Some grave robbers are bent on undoing the Penn State burial at every turn. The University is genuinely trying to move forward by accepting the NCAA punishments, hiring a new head coach and removing the Joe Paterno statue. The majority of Penn Staters support the move forward, but a few fans are not so accommodating.

Where that iconic statue and four supporting football players once stood is now a grassy hill and several evenly spaced budding trees, so young they need small wooden poles for support. These trees are brand new, just planted. Even though this entire stretch outside of the stadium is uniform and the wall behind Joe Paterno’s statue has been taken down, students and alumni know exactly where the statue once was. At 8 a.m. with no one around, junior Brittany Nelson walked me right to the spot, without counting that it was after the fourth tree, and point to a completely unremarkable plot of grass. “This,” she said flatly, “is where the statue was.”

The wall behind Joe Paterno has been taken down.

The metaphors here are too obvious to mention. He has been buried; at least, the University is doing everything in its power to bury his legacy and put the scandal to rest entirely.

A recent Sports Illustrated cover featuring a lone helmet on a black page, eerily reminiscent of a headstone, rocked the Penn State network. But the idea, it turns out, is not so far off. Penn State itself is trying to bury the past 20 years and move forward.

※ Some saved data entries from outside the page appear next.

-- ==== Sys2Proof/Machine/Links.lean ====
section
/-! DEFINITION. Links (chapter "Lanes and links"): reception of flits and link-level retry (R477 to R489), training and the
speed ladder (R490 to R495), lanes lost and regained (R496 to R498), sleep (R499 to R502) and margin readout (R503). -/

namespace Sys2Proof.Machine
open Sys2Proof

/-- A command of one chip's port: an EP-4's engines move on after it. -/
def State.onPort (s : State) (c : Chip) (p : Nat) (f : Mach → Mach) : Host.Outcome State Fault Refusal :=
  State.unit (s.m.hasPort c p)
    (match c with | .sx => s.go fun m => if m.boot.off then m else f m | .ep => s.epGoM f)

namespace Mach

def updLk (m : Mach) (c : Chip) (p : Nat) (f : Link → Link) : Mach := m.setLk c p (f (m.lk c p))

/-- A field of PRT_LINK_CTRL and its neighbours. -/
def prt (m : Mach) (c : Chip) (p : Nat) (f : Fld) : Nat := m.fld c (portPage p) f

/-! ## Settings (R504) -/

def ownMaxStep (m : Mach) (c : Chip) (p : Nat) : Nat := min (m.prt c p F.prtLinkCtrl_maxStep) 4
def minWidth (m : Mach) (c : Chip) (p : Nat) : Nat := 2 ^ min (m.prt c p F.prtLinkCtrl_minWidth) 2

/-- Receive allocations that a port advertises (R196, R464). -/
def allocOf (m : Mach) (c : Chip) (p : Nat) : List Nat :=
  match c with
  | .ep => m.epParams.alloc
  | .sx => [m.prt .sx p F.prtCreditAlloc0_low, m.prt .sx p F.prtCreditAlloc0_high, m.prt .sx p F.prtCreditAlloc1_low,
            m.prt .sx p F.prtCreditAlloc1_high, m.prt .sx p F.prtCreditAlloc2_low, m.prt .sx p F.prtCreditAlloc2_high]

/-- Lanes that a port can train on: of an SX-4 port its working lanes (R508), without those that have failed. -/
def ownLanes (m : Mach) (c : Chip) (p : Nat) : Nat :=
  let lit := match c with | .sx => m.workingLanes p | .ep => 15
  lit &&& (15 - (m.lk c p).failedLanes % 16)

/-- The CAP that a port sends (R483, R490). -/
def ownCap (m : Mach) (c : Chip) (p : Nat) (seen : Bool) : CapMsg :=
  let l := m.lk c p
  { node := m.nodeOf c, switch := c == .sx, fresh := c == .ep && !l.negotiated, seen := seen,
    fecPref := m.prt c p F.prtLinkCtrl_fecPref == 1, maxStep := m.ownMaxStep c p, lanes := m.ownLanes c p,
    epoch := m.epochNow c % 256, version := 1, alloc := m.allocOf c p }

/-- CAP goes out on every working lane: on none while there is none (R490). -/
def sendCap (m : Mach) (c : Chip) (p : Nat) (seen : Bool) : Mach :=
  if m.ownLanes c p = 0 then m else m.sendTraining c p (.cap (m.ownCap c p seen))

/-! ## Lane words (R505) -/

def laneSet (m : Mach) (p k : Nat) (f : Fld) (v : Nat) : Mach :=
  m.setTFld .sx (Pg.serdes ((4 * p + k) / 144)) 1 8 ((4 * p + k) % 144) f v

/-- Show the state of a port's lanes. -/
def showLanes (m : Mach) (c : Chip) (p : Nat) : Mach :=
  match c with
  | .ep => m
  | .sx =>
    let l := m.lk .sx p
    (List.range 4).foldl
      (fun m k =>
        let used := bitsOf l.mask k 1 == 1 && (l.st == .up || l.st == .climbing)
        let st := if l.recal = some k then 3 else if bitsOf l.failedLanes k 1 = 1 then 2 else if used then 1 else 0
        (m.laneSet p k F.lane_state st).laneSet p k F.lane_lock (if used || l.recal == some k then 1 else 0))
      m

/-! ## Duplicate planes (R373) -/

/-- A lower-numbered port of the instance that negotiated the same plane. -/
def dupOf (m : Mach) (p node : Nat) : Bool :=
  (List.range p).any fun q =>
    let l := m.lk .ep q
    (match l.partner with | some x => x.node == node | none => false) && !l.dup
      && (l.st == .up || l.st == .climbing || (l.st == .s0 && l.lastCap.isSome))

/-! ## Going down (R488, R489, R210, R215, R373) -/

/-- Training begins at S0 (R490): what a link keeps is what its registers and the hold need. -/
def restart (m : Mach) (c : Chip) (p : Nat) : Mach :=
  let l := m.lk c p
  let en := m.prt c p F.prtLinkCtrl_en == 1
  let l' : Link :=
    { st := if en then .s0 else .disabled, partner := l.partner, partEpoch := l.partEpoch, skewFor := l.skewFor,
      alloc := l.alloc, negotiated := l.negotiated, fresh := l.fresh, taps := [] }
  let m := (m.setLk c p l').showLanes c p
  if en then m.sendCap c p false else m

/-- Packets in flits that were not acknowledged: key and opcode of each (R489). -/
def unacked (l : Link) : List (Nat × Nat) :=
  (l.replay.mapIdx fun i f =>
    if i = 0 ∨ FlitHdr.startMap f.flit.hdr ≠ 0 then f.keys else []).flatten

/-- Losses of a link that goes down (R489). -/
def lostOnLink (m : Mach) (c : Chip) (p : Nat) (l : Link) : Mach :=
  let gone := unacked l
  let m := m.bumpBy c (portPage p) R.prtTxLostCnt gone.length
  let keys := (gone.map (·.1)).filter (· != 0) |>.eraseDups
  match c with
  | .sx => m.pfaultKeys keys Reason.packetLost
  | .ep => keys.foldl (fun m k => m.epPfault k Reason.responseLost) m

/-- The packet in progress at a receiver whose link goes down (R215, R489). -/
def truncated (m : Mach) (c : Chip) (p : Nat) (l : Link) : Mach :=
  if l.asm = [] then m
  else
    match c with
    | .ep => m
    | .sx =>
      let key := bitsOf ((l.asm.getD 0 0).toNat) 64 16
      match l.asmPid.bind m.findHeld with
      | some h =>
        if h.started then m
        else (m.breakPacket h.id).bump .sx (portPage p) R.prtRxTruncCnt |>.pfaultKeys [h.key] Reason.packetLost
      | none =>
        let m := m.bump .sx (portPage p) R.prtRxTruncCnt
        if 2 ≤ l.asm.length ∧ l.asmPid.isNone then m.pfaultKeys [key] Reason.packetLost else m

/-- Responses queued at an EP-4 for a port that is down are lost (R377, R428). -/
def queuedLost (m : Mach) (p : Nat) : Mach :=
  let gone := m.ep.tx.filter fun x => x.port == some p && homeVc x.pkt.opcode == some 1
  let m := gone.foldl (fun m x => m.removeTx x.id) m
  ((gone.map fun x => x.pkt.pkey).filter (· != 0)).eraseDups.foldl (fun m k => m.epPfault k Reason.responseLost) m

/-- Ports that were held for a duplicate plane train again when the kept port goes down (R373). -/
def dupFree (m : Mach) (p : Nat) : Mach :=
  let plane := (m.lk .ep p).partner.map (·.node)
  (List.range m.epParams.ports).foldl
    (fun m q =>
      let l := m.lk .ep q
      if l.dup && l.partner.map (·.node) == plane && p < q && !m.dupOf q (plane.getD 0) then m.restart .ep q else m)
    m

/-- A link that is up goes down (R488). -/
def linkDown (m : Mach) (c : Chip) (p : Nat) : Mach :=
  let l := m.lk c p
  if l.st ≠ .up then m.restart c p
  else
    let m := (m.bump c (portPage p) R.prtLinkDownCnt).raise c (portPage p) 1 0
    let m := m.updLk c p fun l => { l with st := .down }
    let m := m.truncated c p l
    let m := match c with
      | .sx => (((m.holdStart p).pleatPortDown p).cuffPortDown p).gussetPortDown p
      | .ep => (m.rateForget (m.planeOfPort p)).queuedLost p
    let m := m.lostOnLink c p l
    let m := m.restart c p
    if c = .ep then m.dupFree p else m

/-- A commit changed en of PRT_LINK_CTRL (R488, R504). -/
def linkEnable (m : Mach) (c : Chip) (p : Nat) : Mach :=
  let on := m.prt c p F.prtLinkCtrl_en == 1
  let st := (m.lk c p).st
  if on ∧ st = .disabled then m.restart c p
  else if !on ∧ st ≠ .disabled then m.linkDown c p
  else m

/-! ## Negotiation (R490, R491, R460, R554) -/

/-- Compare the partner's epoch with the own (R554). -/
def compareEpoch (m : Mach) (c : Chip) (p epoch : Nat) : Mach :=
  let m := m.updLk c p fun l => { l with partEpoch := epoch }
  let recent : Bool := match (m.rf c).epochChanged with | some n => decide (n ≤ m.now c ∧ m.now c ≤ n + 2) | none => false
  if recent ∨ epoch = m.epochNow c % 256 then
    if epoch = m.epochNow c % 256 then m.updLk c p fun l => { l with skewFor := none } else m
  else if (m.lk c p).skewFor = some epoch then m
  else
    let m := m.updLk c p fun l => { l with skewFor := some epoch }
    (m.bump c (if c = .sx then Pg.chip else Pg.eId) (if c = .sx then R.chpEpochSkewCnt else R.ep4EpochSkewCnt)).raise c
      (portPage p) 9 0

/-- The lowest refuse_reason that a partner meets; 0 for none (R491). -/
def refuseReason (m : Mach) (c : Chip) (x : CapMsg) : Nat :=
  let roleBad := match c with | .sx => x.switch | .ep => !x.switch
  let nodeBad := match c with | .sx => decide (959 < x.node) | .ep => decide (x.node < 960 ∨ 975 < x.node)
  if roleBad then 1 else if nodeBad then 2 else if x.version ≠ 1 then 3
  else if c = .ep ∧ 959 < m.epNode then 4 else 0

/-- FEC of a step (R473): 0 none, 1 RS(544,514), 2 RS(272,258). -/
def fecFor (m : Mach) (p step : Nat) : Nat :=
  if step < 3 then 0
  else
    match (m.lk .sx p).partner with
    | some x => if m.prt .sx p F.prtLinkCtrl_fecPref = 1 ∧ x.fecPref then 2 else 1
    | none => 1

/-- The SX-4 asks for a step (R492). -/
def askStep (m : Mach) (p n : Nat) : Mach := m.sendTraining .sx p (.step n 0 (m.fecFor p n))

/-- A CAP with fresh = 1 (R460): held packets are flushed, and the confidential keys of the port are torn. -/
def freshPartner (m : Mach) (p : Nat) : Mach :=
  let r := m.holdOf p
  let m := if r.st = 1 ∨ r.st = 3 then m.setHold p { r with flushDue := true } else m
  let keys := (List.range 64).filterMap fun s =>
    let w := m.tword .sx Pg.guard 1 (64 * p + s)
    if bitsOf w 16 1 = 1 ∧ m.confidentialKey (bitsOf w 0 16) then some (bitsOf w 0 16) else none
  { m with torn := (m.torn ++ keys).eraseDups }

/-- Negotiation ends (R490): the partner is recorded; the SX-4 leads the climb (R492). -/
def negotiationEnds (m : Mach) (c : Chip) (p : Nat) (x : CapMsg) : Mach :=
  let m := m.updLk c p fun l =>
    { l with
        partner := some x, alloc := x.alloc, fresh := x.fresh, negotiated := true, refuse := 0, unanswered := none,
        ownAlloc := m.allocOf c p, mask := bitsOf x.lanes 0 4 &&& m.ownLanes c p,
        lanesAt := [(0, bitsOf x.lanes 0 4 &&& m.ownLanes c p)],
        dup := c == .ep && m.dupOf p x.node }
  match c with
  | .sx =>
    let m := if x.fresh then m.freshPartner p else m
    let target := min (m.ownMaxStep .sx p) (min x.maxStep 4)
    if target = 0 then m
    else ((m.updLk .sx p fun l => { l with st := .climbing, target := target }).askStep p 1).showLanes .sx p
  | .ep =>
    -- higher-numbered ports of the plane are held at S0 (R373)
    (List.range m.epParams.ports).foldl
      (fun m q =>
        let l := m.lk .ep q
        if p < q && !(m.lk .ep p).dup && l.partner.map (·.node) == some x.node && (l.st == .up || l.st == .climbing) then
          (m.linkDown .ep q).updLk .ep q fun l => { l with dup := true }
        else m)
      m

/-- CAP (R490). -/
def capIn (m : Mach) (c : Chip) (p : Nat) (x : CapMsg) : Mach :=
  if (m.lk c p).st = .disabled ∨ m.ownLanes c p = 0 then m
  else
    let m := m.compareEpoch c p x.epoch
    let l := m.lk c p
    if l.st = .climbing ∧ l.step = 0 ∧ l.lastCap.map (fun y => { y with seen := x.seen }) = some x then
      m.emit (.ctl c p (.cap (m.ownCap c p true)))
    else
      let m := if l.st = .up ∨ l.st = .climbing then m.linkDown c p else m
      let l := m.lk c p
      let r := m.refuseReason c x
      if r ≠ 0 then
        if l.st = .refused ∧ l.lastCap = some x then m
        else
          let m := m.updLk c p fun l => { l with st := .refused, refuse := r, lastCap := some x }
          (m.sendCap c p false).raise c (portPage p) 2 0
      else if l.dup ∧ c = .ep ∧ m.dupOf p x.node then m.updLk c p fun l => { l with lastCap := some x }
      else
        let m := m.updLk c p fun l => { l with st := .s0, refuse := 0, lastCap := some x, dup := false }
        let m := m.sendCap c p true
        if x.seen then m.negotiationEnds c p x else m

/-! ## The climb (R492 to R495) -/

/-- Rank of a lane mask: the lanes that a width of R465 takes. -/
def lowestLanes (mask n : Nat) : Nat :=
  (((List.range 4).filter fun i => bitsOf mask i 1 == 1).take n).foldl (fun a i => a + 2 ^ i) 0

/-- The widest mask of R465 within a set of lanes. -/
def widestMask (mask : Nat) : Nat := lowestLanes mask (widthOf mask)

def maskAt (l : Link) (n : Nat) : Nat := ((l.lanesAt.find? fun x => x.1 == n).map (·.2)).getD 0

/-- Each transmitter changes to step `n` (R492). -/
def enterStep (m : Mach) (c : Chip) (p n fec : Nat) : Mach :=
  let m := m.updLk c p fun l =>
    { l with
        st := .climbing, step := n, fec := fec, accSent := false, accRecv := false, eqDone := 0, eqFailed := 0,
        ownCheck := none, partnerCheck := none, unanswered := none,
        taps := (List.range 4).map fun k => (k, [0, 0, 0, 0, 0, 0]) }
  let m := match c with
    | .sx => (List.range 4).foldl (fun (m : Mach) k => m.laneSet p k F.lane_preset 0) m
    | .ep => m
  m.showLanes c p

/-- The port comes up (R495, R197, R210). -/
def linkUp (m : Mach) (c : Chip) (p : Nat) : Mach :=
  let m := m.updLk c p fun l =>
    { l with
        st := .up, credit := l.alloc, unanswered := none, activeSent := false, activeRecv := none, txSleep := 0,
        rxSleep := false, rxSeq := 1023, nak := false, txSeq := 0, replay := [], lastAck := 1023, nakFor := none,
        episodes := 0, asm := [], asmPid := none, returned := [0, 0, 0, 0, 0, 0], reported := [0, 0, 0, 0, 0, 0],
        seenCredit := [0, 0, 0, 0, 0, 0], nextReport := 0, idleStitches := 0, lightStitches := 0 }
  let l := m.lk c p
  let short := (List.range 6).any fun v => decide (l.alloc.getD v 0 < minAlloc v)
  let m := if short then m.bump c (portPage p) R.prtCreditShortCnt else m
  let m := (m.raise c (portPage p) 0 0).showLanes c p
  match c with
  | .sx => ({ m with zlySeq := Tbl.erase m.zlySeq p } : Mach).holdEnd p (m.partnerNode p)
  | .ep =>
    (m.setEp { m.ep with zlyTest := Tbl.modify (fun _ => (0, 0)) m.ep.zlyTest p fun e => (0, e.2) }).rateForget
      (m.planeOfPort p)

/-- Both ACTIVE messages name the port's step and mask (R495). -/
def activeTry (m : Mach) (c : Chip) (p : Nat) : Mach :=
  let l := m.lk c p
  if l.st = .climbing ∧ l.activeSent ∧ l.activeRecv = some (l.step, l.mask) then m.linkUp c p else m

/-- The climb ends (R494, R495): ACTIVE is sent, or the port stays in training when it could not reach S1. -/
def climbEnds (m : Mach) (c : Chip) (p : Nat) : Mach :=
  let l := m.lk c p
  if l.step = 0 then (m.updLk c p fun l => { l with st := .s0, unanswered := none, lastCap := none }).showLanes c p
  else
    let m := m.updLk c p fun l => { l with activeSent := true }
    (m.sendTraining c p (.active l.step l.mask)).activeTry c p

/-- A step was judged to fail (R494). -/
def fallBack (m : Mach) (c : Chip) (p : Nat) : Mach :=
  let m := m.updLk c p fun l => { l with step := l.step - 1, mask := maskAt l (l.step - 1), fec := if l.step ≤ 3 then 0 else l.fec }
  ((m.bump c (portPage p) R.prtStepFailCnt).raise c (portPage p) 3 0).climbEnds c p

Two weeks ago at the home opener, fans were carrying cardboard cutouts of the former head coach and sporting T-shirts that read “409 Forever” and “Thanks for everything, Joe.” These are the fans determined to resurrect the Old Penn State. The JoePa tributes were frequent enough to notice them, but also sparse enough to realize they were the minority.

More students and fans wore “O’Brien’s Lions” and “Billieve” shirts, bold proclamations of the hope that Bill O’Brien will carry Penn State forward. Choruses of “Bill-O-Bri-en” overpowered any “Joe-Pa-ter-no” chant. Still, O’Brien has an uphill battle to carry PSU out of the graveyard and into the limelight once again, and everyone knows it.

“It’s going to take a long time,” Chris Robson, a Penn State fan acknowledged at a post-game tailgate. “[Losing the home opener] pretty much pins it. Penn State has a long road ahead.”

After the disappointing loss the crowds dispersed, disheartened. Only one tenth of the crowd that cheered for the team as they entered the locker room remained to greet them when they walked out. As the players exited the stadium in sweats, headphones on, heads down, the crowd was silent until a woman in her 40s yelled out, “Come on guys! They stayed for us!” and inspired a small cheer to ripple through the crowd.

Astounding. They stayed for us. The players, rocked by sanctions and punishments for something they did not contribute to in any way, stayed for the fans, for the Penn State community.

Where is the support for the Penn State fans? They stayed, they endured. They came in thousands to see a home opener that was virtually meaningless in football terms. They have been ridiculed ruthlessly by the media for months.

It’s not that the school and students aren’t ready and willing to move forward. Most of them certainly are, and in fact the prevailing sentiment is that they are sick of hearing about the scandal. “We’re just tired of it,” PSU junior Danielle Smith admitted. “What happened was terrible and we’re all sad about it. But we’re tired of the media and the criticism. People outside Penn State don’t realize what a tight-knit community we are.” What about those fans (almost omnipresent in media reports) unwilling to acknowledge Joe Paterno’s guilt? “Our instinct is to protect each other.”

At 9 a.m. before the game there is a tiny JoePa bobble head on the lawn where his statue once stood. By the end of the game at 4 p.m., there are cards, flowers and photos. Everyone stops to take a picture, crouching down next to the silent memorial. Some pose as JoePa did, leaning forward with a single finger pointing up, the symbol for being number one. But a Penn State landmark that has literally been buried under new grass and trees doesn’t give the impression that JoePa is number one any longer. Despite those few grave robbers, it seems that, slowly, Penn State is burying its past and moving on.